Prompt:
Below are records; please set down exactly the lines from the first through the one containing "unfold respond".

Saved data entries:
○ ○ ○ ○
-- ==== Sys2Proof/Laws/KeptB.lean ====
section
/-! SUPPORT. Sys2Proof/Laws/KeptB.lean: what each operation and each meaning of Host.lean, Ring.lean, Limits.lean, Clock.lean, Profile.lean, Reset.lean, Stages.lean, Pmbus.lean, Loop.lean, Power.lean, Float.lean, Estimator.lean keeps (`Kept`), one lemma each. -/

set_option linter.unusedTactic false
set_option linter.unreachableTactic false

namespace Sys2Proof.Machine

theorem kept_setHost {z s : State} (v : HostH) (hk : Kept z s) : Kept z (setHost v s) := by
  unfold setHost
  iterate 30 (try any_goals first | with_reducible assumption | with_reducible apply Kept.each | with_reducible apply Kept.when | with_reducible apply Kept.fold | exact Eq.refl _ | decide | intro _ | (dsimp only) | split | fail_if_no_progress with_reducible apply Kept.upd)

theorem kept_setI3c {z s : State} (v : I3cH) (hk : Kept z s) : Kept z (setI3c v s) := by
  unfold setI3c
  iterate 30 (try any_goals first | with_reducible assumption | with_reducible apply Kept.each | with_reducible apply Kept.when | with_reducible apply Kept.fold | exact Eq.refl _ | decide | intro _ | (dsimp only) | split | fail_if_no_progress with_reducible apply Kept.upd)

theorem kept_respond {z s : State} (p data : Nat) (err : Bool) (hk : Kept z s) : Kept z (respond p data err s) := by
  unfold respond
  iterate 30 (try any_goals first | with_reducible assumption | with_reducible apply Kept.each | with_reducible apply Kept.when | with_reducible apply Kept.fold | exact Eq.refl _ | decide | intro _ | (dsimp only) | split | fail_if_no_progress with_reducible apply Kept.upd)

theorem kept_touch {z s : State} (p : Nat) (hk : Kept z s) : Kept z (touch p s) := by
  unfold touch
  iterate 30 (try any_goals first | with_reducible assumption | with_reducible apply Kept.each | with_reducible apply Kept.when | with_reducible apply Kept.fold | exact Eq.refl _ | decide | intro _ | (dsimp only) | split | fail_if_no_progress with_reducible apply Kept.upd)

theorem kept_noAnswer {z s : State} (p : Nat) (hk : Kept z s) : Kept z (noAnswer p s) := by
  unfold noAnswer
  iterate 30 (try any_goals first | with_reducible assumption | with_reducible apply kept_respond | with_reducible apply Kept.each | with_reducible apply Kept.when | with_reducible apply Kept.fold | exact Eq.refl _ | decide | intro _ | (dsimp only) | split | fail_if_no_progress with_reducible apply Kept.upd)

theorem kept_effAccessViolation {z s : State} (p off : Nat) (isWrite : Bool) (bytes x_value : Nat) (hk : Kept z s) : Kept z (effAccessViolation p off isWrite bytes x_value s) := by
  unfold effAccessViolation
  iterate 30 (try any_goals first | with_reducible assumption | with_reducible apply kept_noAnswer | with_reducible apply kept_respond | with_reducible apply kept_touch | with_reducible apply kept_violation | with_reducible apply Kept.each | with_reducible apply Kept.when | with_reducible apply Kept.fold | exact Eq.refl _ | decide | intro _ | (dsimp only) | split | fail_if_no_progress with_reducible apply Kept.upd)

theorem kept_execAccessViolation (port offset : Nat) (isWrite : Bool) (bytes value : Nat) (s : State) : Ends s (execAccessViolation port offset isWrite bytes value s) := by
  unfold execAccessViolation
  refine ends_done ?_
  have hk := Kept.refl s
  iterate 30 (try any_goals first | with_reducible assumption | with_reducible apply kept_done | with_reducible apply kept_effAccessViolation | with_reducible apply Kept.each | with_reducible apply Kept.when | with_reducible apply Kept.fold | exact Eq.refl _ | decide | intro _ | (dsimp only) | split | fail_if_no_progress with_reducible apply Kept.upd)

theorem kept_rejectValue {z s : State} (p off : Nat) (hk : Kept z s) : Kept z (rejectValue p off s) := by
  unfold rejectValue
  iterate 30 (try any_goals first | with_reducible assumption | with_reducible apply kept_respond | with_reducible apply kept_violation | with_reducible apply Kept.each | with_reducible apply Kept.when | with_reducible apply Kept.fold | exact Eq.refl _ | decide | intro _ | (dsimp only) | split | fail_if_no_progress with_reducible apply Kept.upd)

theorem kept_writeSqTail {z s : State} (p value : Nat) (hk : Kept z s) : Kept z (writeSqTail p value s) := by
  unfold writeSqTail
  iterate 30 (try any_goals first | with_reducible assumption | with_reducible apply Kept.put | with_reducible apply kept_rejectValue | with_reducible apply kept_respond | with_reducible apply Kept.each | with_reducible apply Kept.when | with_reducible apply Kept.fold | exact Eq.refl _ | decide | intro _ | (dsimp only) | split | fail_if_no_progress with_reducible apply Kept.upd)

theorem kept_writeCqHead {z s : State} (p value : Nat) (hk : Kept z s) : Kept z (writeCqHead p value s) := by
  unfold writeCqHead
  iterate 30 (try any_goals first | with_reducible assumption | with_reducible apply Kept.put | with_reducible apply kept_rejectValue | with_reducible apply kept_respond | with_reducible apply Kept.each | with_reducible apply Kept.when | with_reducible apply Kept.fold | exact Eq.refl _ | decide | intro _ | (dsimp only) | split | fail_if_no_progress with_reducible apply Kept.upd)

theorem kept_writeEntry {z s : State} (p off value : Nat) (hk : Kept z s) : Kept z (writeEntry p off value s) := by
  unfold writeEntry
  iterate 30 (try any_goals first | with_reducible assumption | with_reducible apply kept_rejectValue | with_reducible apply kept_respond | with_reducible apply Kept.writeWord32 | with_reducible apply Kept.each | with_reducible apply Kept.when | with_reducible apply Kept.fold | exact Eq.refl _ | decide | intro _ | (dsimp only) | split | fail_if_no_progress with_reducible apply Kept.upd)

theorem kept_access {z s : State} {p off : Nat} {f : State → State} (hf : ∀ t, Kept z t → Kept z (f t)) (hk : Kept z s) :
    Kept z (access p off f s) := by
  unfold access
  repeat' first | with_reducible assumption | with_reducible apply hf | with_reducible apply kept_touch | with_reducible apply kept_noAnswer | split

theorem kept_execCmdSqTailWrite (port value : Nat) (s : State) : Ends s (execCmdSqTailWrite port value s) := by
  unfold execCmdSqTailWrite
  refine ends_done ?_
  have hk := Kept.refl s
  iterate 30 (try any_goals first | with_reducible assumption | with_reducible apply kept_access | with_reducible apply kept_done | with_reducible apply kept_writeSqTail | with_reducible apply Kept.each | with_reducible apply Kept.when | with_reducible apply Kept.fold | exact Eq.refl _ | decide | intro _ | (dsimp only) | split | fail_if_no_progress with_reducible apply Kept.upd)

theorem kept_execCmdCqHeadWrite (port value : Nat) (s : State) : Ends s (execCmdCqHeadWrite port value s) := by
  unfold execCmdCqHeadWrite
  refine ends_done ?_
  have hk := Kept.refl s
  iterate 30 (try any_goals first | with_reducible assumption | with_reducible apply kept_access | with_reducible apply kept_done | with_reducible apply kept_writeCqHead | with_reducible apply Kept.each | with_reducible apply Kept.when | with_reducible apply Kept.fold | exact Eq.refl _ | decide | intro _ | (dsimp only) | split | fail_if_no_progress with_reducible apply Kept.upd)

theorem kept_enrol {z s : State} (fl : Flight) (w : List Nat) (hk : Kept z s) : Kept z (enrol fl w s) := by
  unfold enrol
  iterate 30 (try any_goals first | with_reducible assumption | with_reducible apply Kept.addSat | with_reducible apply kept_setHost | with_reducible apply kept_violation | with_reducible apply kept_writeCompletion | with_reducible apply Kept.each | with_reducible apply Kept.when | with_reducible apply Kept.fold | exact Eq.refl _ | decide | intro _ | (dsimp only) | split | fail_if_no_progress with_reducible apply Kept.upd)

theorem kept_effCommandFetch {z s : State} (p : Nat) (packet : List Nat) (hk : Kept z s) : Kept z (effCommandFetch p packet s) := by
  unfold effCommandFetch
  iterate 30 (try any_goals first | with_reducible assumption | with_reducible apply kept_enrol | with_reducible apply Kept.put | with_reducible apply Kept.each | with_reducible apply Kept.when | with_reducible apply Kept.fold | exact Eq.refl _ | decide | intro _ | (dsimp only) | split | fail_if_no_progress with_reducible apply Kept.upd)

theorem kept_execCommandFetch (port : Nat) (packet : List Nat) (s : State) : Ends s (execCommandFetch port packet s) := by
  unfold execCommandFetch
  refine ends_done ?_
  have hk := Kept.refl s
  iterate 30 (try any_goals first | with_reducible assumption | with_reducible apply kept_done | with_reducible apply kept_effCommandFetch | with_reducible apply Kept.each | with_reducible apply Kept.when | with_reducible apply Kept.fold | exact Eq.refl _ | decide | intro _ | (dsimp only) | split | fail_if_no_progress with_reducible apply Kept.upd)

theorem kept_execNegotiate (port tag : Nat) (s : State) : Ends s (execNegotiate port tag s) := by
  unfold execNegotiate
  refine ends_done ?_
  have hk := Kept.refl s
  iterate 30 (try any_goals first | with_reducible assumption | with_reducible apply kept_command | with_reducible apply kept_complete | with_reducible apply kept_done | with_reducible apply Kept.put | with_reducible apply Kept.each | with_reducible apply Kept.when | with_reducible apply Kept.fold | exact Eq.refl _ | decide | intro _ | (dsimp only) | split | fail_if_no_progress with_reducible apply Kept.upd)

theorem kept_execViolClear (port tag : Nat) (s : State) : Ends s (execViolClear port tag s) := by
  unfold execViolClear
  refine ends_done ?_
  have hk := Kept.refl s
  iterate 30 (try any_goals first | with_reducible assumption | with_reducible apply kept_command | with_reducible apply kept_complete | with_reducible apply kept_done | with_reducible apply Kept.put | with_reducible apply Kept.each | with_reducible apply Kept.when | with_reducible apply Kept.fold | exact Eq.refl _ | decide | intro _ | (dsimp only) | split | fail_if_no_progress with_reducible apply Kept.upd)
○ ○ ○ ○
Exercise output:
-- ==== Sys2Proof/Laws/KeptB.lean ====
section
/-! SUPPORT. Sys2Proof/Laws/KeptB.lean: what each operation and each meaning of Host.lean, Ring.lean, Limits.lean, Clock.lean, Profile.lean, Reset.lean, Stages.lean, Pmbus.lean, Loop.lean, Power.lean, Float.lean, Estimator.lean keeps (`Kept`), one lemma each. -/

set_option linter.unusedTactic false
set_option linter.unreachableTactic false

namespace Sys2Proof.Machine

theorem kept_setHost {z s : State} (v : HostH) (hk : Kept z s) : Kept z (setHost v s) := by
  unfold setHost
  iterate 30 (try any_goals first | with_reducible assumption | with_reducible apply Kept.each | with_reducible apply Kept.when | with_reducible apply Kept.fold | exact Eq.refl _ | decide | intro _ | (dsimp only) | split | fail_if_no_progress with_reducible apply Kept.upd)

theorem kept_setI3c {z s : State} (v : I3cH) (hk : Kept z s) : Kept z (setI3c v s) := by
  unfold setI3c
  iterate 30 (try any_goals first | with_reducible assumption | with_reducible apply Kept.each | with_reducible apply Kept.when | with_reducible apply Kept.fold | exact Eq.refl _ | decide | intro _ | (dsimp only) | split | fail_if_no_progress with_reducible apply Kept.upd)

theorem kept_respond {z s : State} (p data : Nat) (err : Bool) (hk : Kept z s) : Kept z (respond p data err s) := by
  unfold respond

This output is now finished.